The use of embedding vector comparison to match question and solution data with elements of a domain-specific concept hierarchy constitutes a non-abstract application of machine learning. Rather than merely returning data in response to queries, the system infers user deficiencies, maps them to conceptual elements, and generates sequential guidance. This method improves the technical functioning of chatbot systems by enabling context-sensitive, multi-step reasoning, which would not be possible using conventional rule-based or static architectures.

Next, the query generation module 230 may determine the deficiency information DI related to the concepts the user lacks (S420).

As some examples, the query generation module 230 may determine some of the required information RI as the deficiency information DI related to the concepts the user lacks based on the generated required information RI and the received request for help data HD. For example, the query generation module 230 may determine concepts corresponding to keywords included in the request for help data HD out of at least one piece of the required information RI as the deficiency information DI.

More particularly, the determination unit 233 may determine some of the required information RI as the deficiency information DI related to the concepts the user lacks based on the required information RI and the received request for help data HD. As some examples, the determination unit 233 may determine the concepts corresponding to the keywords included in the request for help data HD out of at least one piece of the required information RI as the deficiency information DI.

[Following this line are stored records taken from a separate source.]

-- ==== Sys2Proof/Machine/MemEvents.lean ====
section
/-! DEFINITION. What happens to memory requests after they leave their candidate: translation walks (R327), the
performing of reads, writes and atomics at their home (R77, R100, R144, R385), acknowledgements (R79) and landings
(R41, R54, R264, R360, R361). -/

namespace Sys2Proof.Machine

open Sys2Proof

/-! ## Finding a piece, counting bytes -/

/-- A piece of a request in flight. -/
def State.piece? (s : State) (req i : Nat) : Option (Req × Piece) :=
  (s.req? req).bind (fun r => (r.pieces[i]?).map (fun p => (r, p)))

/-- The TICK of a request's group, for a fault record. -/
def State.tickOf (s : State) (team group : Nat) : Nat := ((s.group? team group).map (fun g => g.tick)).getD 0

/-- The queue of a team, for a fault record. -/
def State.queueOf (s : State) (team : Nat) : Nat := ((s.team? team).map (fun t => t.queue)).getD 0

/-- A fault record of a request's failure. -/
def State.reqFault (s : State) (r : Req) (f : FaultRec) : State :=
  s.writeFault r.part r.core (s.queueOf r.team) (s.tickOf r.team r.group) f

/-- Puts a piece back, and answers a candidate that waits for the whole request to be performed (R79). -/
def State.performed (s : State) (r : Req) (i : Nat) (p : Piece) : State :=
  let r' := r.putPiece i p
  let s' := s.putReq r'
  if r'.done then (s'.answer r.team r.group r.id).tryEnter r.team r.group else s'

/-! ## TRANSLATION_WALK, R327 to R332 -/

/-- One page that a candidate waits for is walked: its entry enters the TLBs, or its failure is recorded. -/
def State.walkNeed (s : State) (t : Team) (g : Group) (c : Cand) (n : Need) (rest : List Need) : State :=
  let res := s.walk t.core t.part n.va n.rights
  let fail := match res with
    | .hit _ => none
    | .fail cause level _ => some (cause, level)
  let s1 := match res with
    | .hit e => (s.walked t.core t.part n.va).tlbInstall t.core e
    | .fail cause level _ => s.writeFault t.part t.core t.queue g.tick ⟨n.va, cause, level, 0, nbit n.rights 1⟩
  s1.modGroup t.id g.num (fun h => h.modCand c.slices (fun d =>
    { d with wait := .xlate rest
             failed := d.failed ++ (fail.map (fun f => (⟨n, f.1, f.2⟩ : Failed))).toList }))

/-- The step for the first page that the candidate holding a slice waits for. -/
def execTranslationWalk (team group slice : Nat) (s : State) : Host.Outcome State Fault Refusal :=
  match s.team? team with
  | none => .next s
  | some t => match t.group? group with
    | none => .next s
    | some g => match g.cand? slice with
      | none => .next s
      | some c => match c.wait with
        | .xlate (n :: rest) => .next (s.walkNeed t g c n rest)
        | _ => .next s

/-! ## PSEUDO_CHANNEL_READ -/

/-- A value of virtual memory read for a window: the value, or why it fails. -/
def State.windowRead (s : State) (r : Req) (va n : Nat) : Except (Nat × Nat) Nat × State :=
  match s.place r.core r.part va 1 with
  | .error e => (.error e, s)
  | .ok (pa, tag) =>
    let s1 := (s.learn r.core r.part va 1).access r.part r.core pa 32 false
    if s.poisoned pa then (.error (9, 4), s1.noteHbmError pa) else (.ok (s.readMem tag pa n), s1)

/-- R145: STAT after position `k` faults. -/
def statAfter (w k : Nat) : Nat :=
  let f := nbit w 63
  let nf := min (fld w 32 16 + 1) 65535
  let first := if f then fld w 0 32 else k
  2 ^ 63 + fld w 48 15 * 2 ^ 48 + nf * 2 ^ 32 + first % 2 ^ 32

/-- R145: the engine's update of the status word, an atomic at its home; one that cannot be translated leaves its record. -/
def State.statUpdate (s : State) (r : Req) (stat k : Nat) : State :=
  match s.place r.core r.part stat 3 with
  | .error (9, 4) => s
  | .error (cause, level) => s.reqFault r ⟨stat, cause, level, 0, true⟩
  | .ok (pa, tag) =>
    let s1 := (s.learn r.core r.part stat 3).access r.part r.core pa 32 false
    if s.poisoned pa then s1.noteHbmError pa
    else (s1.writeMem tag pa (bytesLE 8 (statAfter (s.readMem tag pa 8) k))).noteBytes pa 32 true

/-- R144: what position `k` of a window gives: its element's bytes, or nothing with the failing address, cause and
level, where a translation, a permission or a sector failed. -/
def State.windowElem (s : State) (r : Req) (w : Window) (k : Nat) : Option Nat × Option (Nat × Nat × Nat) × State :=
  match s.windowRead r (w.idx + 4 * k) 4 with
  | (.error e, s1) => (none, some (w.idx + 4 * k, e.1, e.2), s1)
  | (.ok i, s1) =>
    if w.tlen ≤ i then (none, none, s1)
    else match s1.windowRead r (w.base + i * w.esz) w.esz with
      | (.error e, s2) => (none, some (w.base + i * w.esz, e.1, e.2), s2)
      | (.ok v, s2) => (some v, none, s2)

/-- The positions that an access touches. -/
def Window.positions (w : Window) (a : LaneAcc) : List Nat :=
  (List.range a.size).map (fun j => (a.va + j - w.wbase) / w.esz)

/-- The byte of a window at an address, from the elements fetched for its positions. -/
def Window.byteAt (w : Window) (els : List (Nat × Option Nat)) (va : Nat) : Nat :=
  let o := va - w.wbase
  match (els.find? (fun e => e.1 == o / w.esz)).bind (fun e => e.2) with
  | some v => v / 256 ^ (o % w.esz) % 256
  | none => 0

/-- Serves the accesses of a piece through a window: each position once, its fault recorded and counted; but not a position that is
lost with a failed host read (R297). -/
def State.serveWindow (s : State) (r : Req) (w : Window) (lost : Option Nat) (p : Piece) : State × Piece :=
  let ks := (p.accs.flatMap w.positions).dedup.filter (fun k => decide (lost ≠ some k))
  let one := fun (acc : State × List (Nat × Option Nat)) (k : Nat) =>
    match acc.1.windowElem r w k with
    | (some v, _, s1) => (s1, acc.2 ++ [(k, some v)])
    | (none, f, s1) =>
      let s2 := match f with
        | some (va, cause, level) => if level = 4 ∧ cause = 9 then s1 else s1.reqFault r ⟨va, cause, level, 0, false⟩
        | none => s1
      (s2.statUpdate r w.stat k, acc.2 ++ [(k, none)])
  let (s', els) := ks.foldl one (s, [])
  let serve := fun (a : LaneAcc) =>
    { a with reply := (List.range a.size).foldl (fun v j => v + w.byteAt els (a.va + j) * 256 ^ j) 0 }
  (s', { p with accs := p.accs.map serve, performed := true })

/-- Reads the accesses of a piece at their home; a sector with an uncorrectable error poisons the reply (R360). -/
def State.readPiece (s : State) (p : Piece) : State × Piece :=
  match p.accs with
  | [] => (s, { p with performed := true })
  | a :: _ =>
    if s.poisoned a.pa then (s.noteHbmError a.pa, { p with performed := true, poisoned := true })
    else (s.noteBytes a.pa 32 false,
      { p with accs := p.accs.map (fun b => { b with reply := s.readMem p.tag b.pa b.size }), performed := true })

/-- R77: a read is performed at its home. -/
def execPseudoChannelRead (req i : Nat) (s : State) : Host.Outcome State Fault Refusal :=
  match s.piece? req i with
  | none => .next s
  | some (r, p) =>
    if r.kind ≠ .load ∨ s.ripe r p = false then .next s
    else
      let q := match p.window with
        | some w => s.serveWindow r w none p
        | none => s.readPiece p
      .next (q.1.performed r i q.2)

/-! ## PSEUDO_CHANNEL_WRITE, R385 -/

/-- The bytes of a store's piece in ascending lane order, so that the highest lane's write stays (R85). -/
def Piece.bytes (p : Piece) : List (Nat × Byte) :=
  p.accs.flatMap (fun a => (bytesLE a.size a.x).zipIdx.map (fun e => (a.pa + e.2, e.1)))

/-- R385, R85: a write is performed at its home. -/
def execPseudoChannelWrite (req i : Nat) (s : State) : Host.Outcome State Fault Refusal :=
  match s.piece? req i with
  | none => .next s
  | some (r, p) =>
    if r.kind ≠ .store ∨ s.ripe r p = false then .next s
    else
      let s1 := (s.writeSector p.tag p.bytes).noteBytes ((p.accs.headD ⟨[], 0, 0, 0, 0, 0, 0⟩).pa) 32 true
      .next (s1.performed r i { p with performed := true })

/-! ## PSEUDO_CHANNEL_ATOMIC, R100, R101, R263 -/

/-- The new value of an atomic on `n` bits, from the old value, the operand and, for `cas`, the new value. -/
def AtomOp.apply (op : AtomOp) (n m x y : Nat) : Nat :=
  match op with
  | .addN => (m + x) % 2 ^ n
  | .addF32 => fp32.fadd 0 m x
  | .addBf16 => bf16.fadd 0 m x
  | .minS => if sext n x < sext n m then x else m
  | .minN => min m x
  | .maxS => if sext n m < sext n x then x else m
  | .maxN => max m x
  | .minF => fp32.minmax false 0 m x
  | .maxF => fp32.minmax true 0 m x
  | .and => m &&& x
  | .or => m ||| x
  | .xor => m ^^^ x
  | .xchg => x
  | .cas => if m = x then y else m

/-- Applies the accesses of a line in lane order; an access to a sector with an error is not performed (R385). -/
def State.applyAtoms (s : State) (op : AtomOp) (tag : Nat) (l : List LaneAcc) : State × List LaneAcc × Bool :=
  l.foldl (fun acc a =>
    if acc.1.poisoned a.pa then (acc.1.noteHbmError a.pa, acc.2.1 ++ [a], true)
    else
      let m := acc.1.readMem tag a.pa a.size
      let v := op.apply (8 * a.size) m a.x a.y
      (((acc.1.writeMem tag a.pa (bytesLE a.size v)).noteBytes a.pa 32 false).noteBytes a.pa 32 true,
        acc.2.1 ++ [{ a with reply := m }], acc.2.2)) (s, [], false)

/-- R100, R101: an atomic's line is performed at its home. -/
def execPseudoChannelAtomic (req i : Nat) (s : State) : Host.Outcome State Fault Refusal :=
  match s.piece? req i with
  | none => .next s
  | some (r, p) => match r.kind with
    | .atom op _ =>
      if s.ripe r p = false then .next s
      else
        let (s1, accs, bad) := s.applyAtoms op p.tag p.accs
        .next (s1.performed r i { p with accs := accs, performed := true, poisoned := bad })
    | _ => .next s

/-! ## Acknowledgements, R79 -/

/-- A write is acknowledged; the last acknowledgement completes the word, and an append's flag falls (R174). -/
def State.acknowledge (s : State) (r : Req) (i : Nat) (p : Piece) : State :=
  let r' := r.putPiece i { p with acked := true }
  if r'.done then (s.putReq r').completeReq r' else s.putReq r'

/-- R79: the home pseudo-channel or the far module acknowledges a write. -/
def execWriteAcknowledge (req i : Nat) (s : State) : Host.Outcome State Fault Refusal :=
  match s.piece? req i with
  | none => .next s
  | some (r, p) =>
    if r.kind.plainWrite = true ∧ p.performed = true ∧ p.acked = false ∧ p.toHost = false ∧ p.at_ = dieOf r.core then
      .next (s.acknowledge r i p)
    else .next s

/-- R79: the completion of the flushing read behind a request's posted writes to host memory. -/
def execFlushingReadCompletion (req : Nat) (s : State) : Host.Outcome State Fault Refusal :=
  match s.req? req with
  | none => .next s
  | some r =>
    let ready := fun (p : Piece) => p.toHost && p.performed && !p.acked
    if r.kind.plainWrite = true ∧ r.pieces.any ready = true then
      let r' := { r with pieces := r.pieces.map (fun p => if ready p then { p with acked := true } else p) }
      .next (if r'.done then (s.putReq r').completeReq r' else s.putReq r')
    else .next s

/-! ## Read-ahead, R146 -/

/-- R146: a sector is read ahead; no value changes, PFISSUED of its pseudo-channel counts. -/
def execPrefetchIssue (die sector : Nat) (s : State) : Host.Outcome State Fault Refusal :=
  let pa := sector * 32
  let d := s.die die
  if inHbm pa = true ∧ homeDie pa = die ∧ d.ahead.contains sector = false then
    .next (State.tmAdd (s.putDie die { d with ahead := d.ahead ++ [sector] }) die (prefetchCounter pa) 1)
  else .next s

/-! ## Landings -/

/-- R41: an element with the low `z` bytes written. -/
def narrowElem (old : Elem) (z v : Nat) : Elem :=
  if 4 ≤ z then Elem.of (BitVec.ofNat 32 v)
  else
    let keep := if old.valid then old.val.toNat / 2 ^ (8 * z) * 2 ^ (8 * z) else 0
    Elem.of (BitVec.ofNat 32 (keep + v % 2 ^ (8 * z)))

/-- Writes a reply of `z` bytes to one lane's elements of rows from `d` on, low word first. -/
def State.landLane (s : State) (core : Nat) (g : Group) (d z v l : Nat) : State :=
  let s1 := s.putElem core (g.vecRow d) l (narrowElem (palGet s.pal core (g.vecRow d) l) z v)
  if z = 8 then s1.putElem core (g.vecRow (d + 1)) l (Elem.of (BitVec.ofNat 32 (v / 2 ^ 32))) else s1

/-- Writes a reply to a scalar, or to a pair. -/
def State.landScal (s : State) (core : Nat) (g : Group) (d z v : Nat) : State :=
  let at_ := fun (n : Nat) => (g.scalRow n, n % 32)
  let s1 := s.putElem core (at_ d).1 (at_ d).2 (narrowElem (palGet s.pal core (at_ d).1 (at_ d).2) z v)
  if z = 8 then s1.putElem core (at_ (d + 1)).1 (at_ (d + 1)).2 (Elem.of (BitVec.ofNat 32 (v / 2 ^ 32))) else s1

/-- R361: `k` scalars from `d` on are lost. -/
def State.loseScal (s : State) (team core : Nat) (g : Group) (d k : Nat) : State :=
  let s1 := (List.range k).foldl (fun s j =>
    let row := g.scalRow (d + j)
    s.putElem core row ((d + j) % 32) { palGet s.pal core row ((d + j) % 32) with valid := false, ecc := .sound }) s
  s1.modGroup team g.num (fun h => h.addSoft 3 0 1 d)

/-- The reply of a piece lands in its destination; a poisoned one kills its lanes or loses the scalar (R360, R361). -/
def State.landPiece (s : State) (r : Req) (p : Piece) : State :=
  match s.group? r.team r.group with
  | none => s
  | some g => match r.dst with
    | .none => s
    | .scalars d k =>
      if p.poisoned then s.loseScal r.team r.core g d k
      else p.accs.foldl (fun s a => s.landScal r.core g d a.size a.reply) s
    | .rows d _ =>
      if p.poisoned then s.lanesDie r.team r.group (p.accs.flatMap (fun a => a.outs))
      else p.accs.foldl (fun s a => a.outs.foldl (fun s l => s.landLane r.core g d a.size a.reply l) s) s

/-- A reply has landed: with the last one the word completes (R54, R264). -/
def State.landed (s : State) (r : Req) (i : Nat) (p : Piece) : State :=
  let r' := r.putPiece i { p with landed := true }
  let s1 := s.landPiece r p
  if r'.pieces.all (fun q => q.landed) then (s1.putReq r').completeReq r' else s1.putReq r'

/-- A performed piece whose reply has reached its core's die and has not landed. -/
def Req.canLand (r : Req) (p : Piece) : Bool := p.performed && !p.landed && decide (p.at_ = dieOf r.core)

/-- R54: a load's sector lands. -/
def execLoadSectorLanding (req i : Nat) (s : State) : Host.Outcome State Fault Refusal :=
  match s.piece? req i with
  | none => .next s
  | some (r, p) => if r.kind = .load ∧ r.canLand p = true then .next (s.landed r i p) else .next s

end Sys2Proof.Machine
end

For example, the determination unit 233 may extract query features (hereinafter referred to as “QF”) from the request for help data HD and then determine the concepts corresponding to the query features QF extracted from the required information RI as the deficiency information DI. In this case, the query features QF may include features that are determined for the user to be ignorant of, i.e., not to know of, in the request for help data HD entered by the user. Describing by taking an example, since the text contained in the request for help data HD, such as “I am not quite sure specifically which triangles are similar to each other and what variables should be assigned to solve the question,” describes that the user does not know the concept of “similarity,” as shown in FIG. 10c, the determination unit 233 may determine the concept of “similarity” as the query feature QF, and determine the concept of “similarity” corresponding to the query feature QF extracted from the required information RI and the sub-concept of “similarity in isosceles right triangles” included therein as the deficiency information DI.

Next, the query generation module 230 may generate a sequential guide SG related to the deficiency information DI (S430), and the output module 240 may provide the sequential guide SG according to the style information SI (S440). That is, the output module 240 may post-process the vocabulary, speaking mannerism, content, etc., of the sequential guide SG according to the style information SI and provide the sequential guide SG_SI according to the style information to the user terminal 103.

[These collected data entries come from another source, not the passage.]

/-- R116: 32 bytes of a row compacted to 16 bytes and the nibbles of their groups. -/
def compact24 (z v : Nat) : Nat × Nat × Bool :=
  (List.range (8 / z)).foldl (fun (acc : Nat × Nat × Bool) g =>
    let e := compactGroup z (v / 256 ^ (4 * z * g))
    (acc.1 + e.1 * 256 ^ (2 * z * g), acc.2.1 + e.2.1 * 16 ^ g, acc.2.2 || e.2.2)) (0, 0, false)

/-! ## Sectors -/

/-- The row and the sector of it that a unit is. -/
def unitRow (prot : Bool) (u : Nat) : Nat × Nat := (u / rowSectors prot, u % rowSectors prot)

/-- The memory address of a unit. -/
def Op.unitVa (o : Op) (prot : Bool) (u : Nat) : Nat :=
  let h := o.shape
  match o.kind with
  | .copyCol => (h.base + u * h.stride) / 32 * 32
  | k =>
    let (r, j) := unitRow prot u
    h.base + r * h.stride + (if k.hasMeta then 16 else 32) * j

/-- The lanes that sector `j` of a row fills, each with the number of its word in the sector (R102, R368). -/
def sectorLanes (prot : Bool) (j : Nat) : List (Nat × Nat) :=
  if prot then (List.range 16).map (fun i => (16 * j + i, i / 2)) else (List.range 8).map (fun i => (8 * j + i, i))

/-- Word `i` of a sector's bytes. -/
def sectorWord (v i : Nat) : Word := BitVec.ofNat 32 (v / 2 ^ (32 * i))

/-- The elements of a `copy.col` that lie in the sector of element `u`. -/
def Op.colUnits (o : Op) (u : Nat) : List Nat :=
  (List.range o.shape.count).filter (fun i => o.unitVa false i == o.unitVa false u)

/-- The address of the nibbles of a unit, and how many bytes they are (R115). -/
def Op.nibVa (o : Op) (u : Nat) : Nat × Nat :=
  let h := o.shape
  (h.metaVa + u / 4 * h.metaBytes + u % 4 * (4 / h.size), 4 / h.size)

/-- The core row that a unit's row index names. -/
def Op.unitCoreRow (o : Op) (t : Team) (r : Nat) : Nat := t.rowAt o.isTeam o.shape.tgt (o.rowD + r)

/-- The units that one landing or fault of a unit settles. -/
def Op.unitGroup (o : Op) (u : Nat) : List Nat := if o.kind = .copyCol then o.colUnits u else [u]

/-- What a unit does when nothing fails: its new state, and a fault that is recorded although the unit is delivered
(META or DENSE); or the fault that keeps it from being delivered, with the state as its reads left it. -/
def State.copyUnit (s : State) (o : Op) (t : Team) (u : Nat) : Except (State × SecFault) (State × Option SecFault) :=
  let h := o.shape
  let va := o.unitVa t.prot u
  let (r, j) := unitRow t.prot u
  let row := o.unitCoreRow t r
  match o.kind with
  | .copyRows => match s.engineRead t 1 va 32 with
    | .error f => .error (s, f)
    | .ok v => .ok ((s.noteSector t va).engineRow t.core row ((sectorLanes t.prot j).map (fun e => (e.1, sectorWord v e.2))), none)
  | .copyCol => match s.engineRead t 1 va 32 with
    | .error f => .error (s, f)
    | .ok v => .ok ((o.colUnits u).foldl (fun (s : State) i =>
        s.engineRow t.core (o.unitCoreRow t i) [(h.lane, sectorWord v ((h.base + i * h.stride) % 32 / 4))]) (s.noteSector t va), none)
  | .copyX24 =>
    let m := o.nibVa u
    match s.engineRead t 1 va 16, s.engineRead t 1 m.1 m.2 with
    | .error f, _ => .error (s, f)
    | _, .error f => .error (s, f)
    | .ok kept, .ok nibs =>
      let e := expand h.size kept nibs
      .ok (((s.noteSector t va).noteSector t m.1).engineRow t.core row ((sectorLanes false j).map (fun x => (x.1, sectorWord e.1 x.2))),
        if e.2 then some ⟨codeMeta, m.1, none⟩ else none)
  | _ =>
    let lanes := if t.prot then (List.range 8).map (fun i => 16 * j + 2 * i) else (List.range 8).map (fun i => 8 * j + i)
    let (s1, ws) := s.engineElems o t.core row (if o.isTeam then 2 else 0) (o.rowD + r) lanes
    if ws.any (fun w => w.isNone) then .error (s1, ⟨codePoison, va, none⟩)
    else
      let v := (ws.mapIdx (fun i w => (w.getD 0).toNat * 2 ^ (32 * i))).sum
      if o.kind = .copyOut then
        match s1.engineWriteAt t 1 va with
        | .error f => .error (s1, f)
        | .ok a => .ok (s1.engineWrite t va a (bytesLE 32 v), none)
      else
        let m := o.nibVa u
        let e := compact24 h.size v
        match s1.engineWriteAt t 1 va, s1.engineWriteAt t 1 m.1 with
        | .error f, _ => .error (s1, f)
        | _, .error f => .error (s1, f)
        | .ok a, .ok b => .ok ((s1.engineWrite t va a (bytesLE 16 e.1)).engineWrite t m.1 b (bytesLE m.2 e.2.1),
            if e.2.2 then some ⟨codeDense, va, none⟩ else none)

/-- The forms whose sectors these events settle. -/
def OpKind.bySector (k : OpKind) : Bool :=
  match k with
  | .copyRows => true
  | .copyCol => true
  | .copyX24 => true
  | .copyOut => true
  | .copyC24 => true
  | _ => false

/-- A unit's access is held on its way (R346, R347). -/
def State.copyHeld (s : State) (o : Op) (t : Team) (u : Nat) : Bool :=
  let rights := if o.kind.outward then 2 else 1
  s.engineHeld t (o.unitVa t.prot u) rights || (o.kind.hasMeta && s.engineHeld t (o.nibVa u).1 rights)

/-- A unit of an operation that is still to be settled, and the team. -/
def State.copyTurn (s : State) (op u : Nat) : Option (Op × Team) :=
  match s.op? op with
  | none => none
  | some o => match s.team? o.team with
    | none => none
    | some t =>
      if o.kind.bySector = true ∧ u < o.total ∧ nbit o.unitsDone u = false ∧ s.opReady o = true ∧ s.copyHeld o t u = false then
        some (o, t)
      else none

/-- R109, R105: a sector lands. -/
def execCopySectorLanding (op u : Nat) (s : State) : Host.Outcome State Fault Refusal :=
  match s.copyTurn op u with
  | none => .next s
  | some (o, t) => match s.copyUnit o t u with
    | .error _ => .next s
    | .ok (s1, none) => .next (s1.unitsEnd o (o.unitGroup u) 1)
    | .ok (s1, some f) =>
      .next ((s1.noteOp o f.code (xfinfo f.va 0)).unitsEnd { o with faulted := true } (o.unitGroup u) 1)

/-- R105: a sector faults: it is recorded, and subtracted in place of landing. The sector of an outward copy has not been read. -/
def execCopySectorFault (op u : Nat) (s : State) : Host.Outcome State Fault Refusal :=
  match s.copyTurn op u with
  | none => .next s
  | some (o, t) => match s.copyUnit o t u with
    | .ok _ => .next s
    | .error (s1, f) =>
      let s2 := match f.rec_ with
        | some r => s1.opFault o r
        | none => if o.kind.outward then s1 else s1.noteSector t f.va
      .next ((s2.noteOp o f.code (xfinfo f.va 0)).unitsEnd
        { o with faulted := true, fault := (o.unitGroup u).foldl setBit o.fault } (o.unitGroup u) 1)

/-! ## `copy.swatch`, R113 -/

/-- R104 for `copy.swatch`: the SHAPE subcodes. -/
def Shape.swSub (h : Shape) (l : List Nat) (isTeam tgtOk : Bool) : Nat :=
  let w := fun (i : Nat) => l.getD i 0
  if h.count = 0 ∨ 4096 < h.count then 2
  else if 4096 < w 0 + h.count then 5
  else if w 1 / 16 ≠ 0 ∨ w 1 % 16 = 0 ∨ 8 < w 1 % 16 ∨ h.low ≠ 0 ∨ h.lane ≠ 0 ∨ h.esz ≠ 0 ∨ h.stride ≠ 0 ∨
      (if isTeam then h.tgt ≠ 0 else tgtOk = false) then 6
  else 0

/-- The module of the swatch that a handle names: this one when its swatch tables hold the handle's swatch, in whatever
generation; else the spec leaves open how a handle names another module's (log entry 50). -/
def State.handleModule (s : State) (h : Nat) : Nat :=
  if s.swatches.any (fun e => decide (e.part = fld h 40 6) && decide (e.tkey = fld h 16 24) && decide (e.swx = fld h 46 6)) then s.regs.modid
  else Config.handleModule h % 64

/-- R113, R353: the destinations of the handles; a delivery to another module is of class L when the bit of the module is set in the
partition's OPTCLS at issue. -/
def State.destsOf (s : State) (part n : Nat) (l : List Nat) : List Dest :=
  (List.range n).map (fun i =>
    let h := l.getD (4 + 2 * i) 0 + l.getD (5 + 2 * i) 0 * 2 ^ 32
    let m := s.handleModule h
    ⟨h, m, 0, if m ≠ s.regs.modid ∧ nbit (s.part part).optcls m = true ∧ s.moduleExists m = true then some 0 else none, 0, none⟩)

More particularly, first, the generation unit 234 may generate query data SG1 related to whether the user is familiar with the deficiency information DI, as shown in FIG. 10d, and the output module 240 may provide the query data SG1 to the user terminal 103. In this case, the output module 240 may output the query data SG1 onto the chatbot interface CBI. In this case, the query data SG1 may also be referred to as the term “a first sequential guide.”

Next, the generation unit 234 may generate guide data (hereinafter referred to as “GD”) based on a user response (hereinafter referred to as “UR”) of the user terminal 103 to the query data SG1, and the output module 240 may output the guide data GD onto the chatbot interface CBI. In this case, the guide data GD may also be referred to as the term “a second sequential guide.”

As a first example, if the user terminal 103 has input a first user response UR1 indicating familiarity to the query data SG1 as shown in FIG. 10e, the generation unit 234 may generate first guide data GD1 that guides the user to solve the question data QD by using the deficiency information DI. In this case, the first guide data GD1 may be information that reminds the user of the deficiency information DI and prods the user to solve the question through the deficiency information DI. In this case, if the user terminal 103 has made a response of unawareness (a response indicating unfamiliarity) to the first guide data GD1, the user terminal 103 may provide second guide data GD2 as shown in FIG. 10f.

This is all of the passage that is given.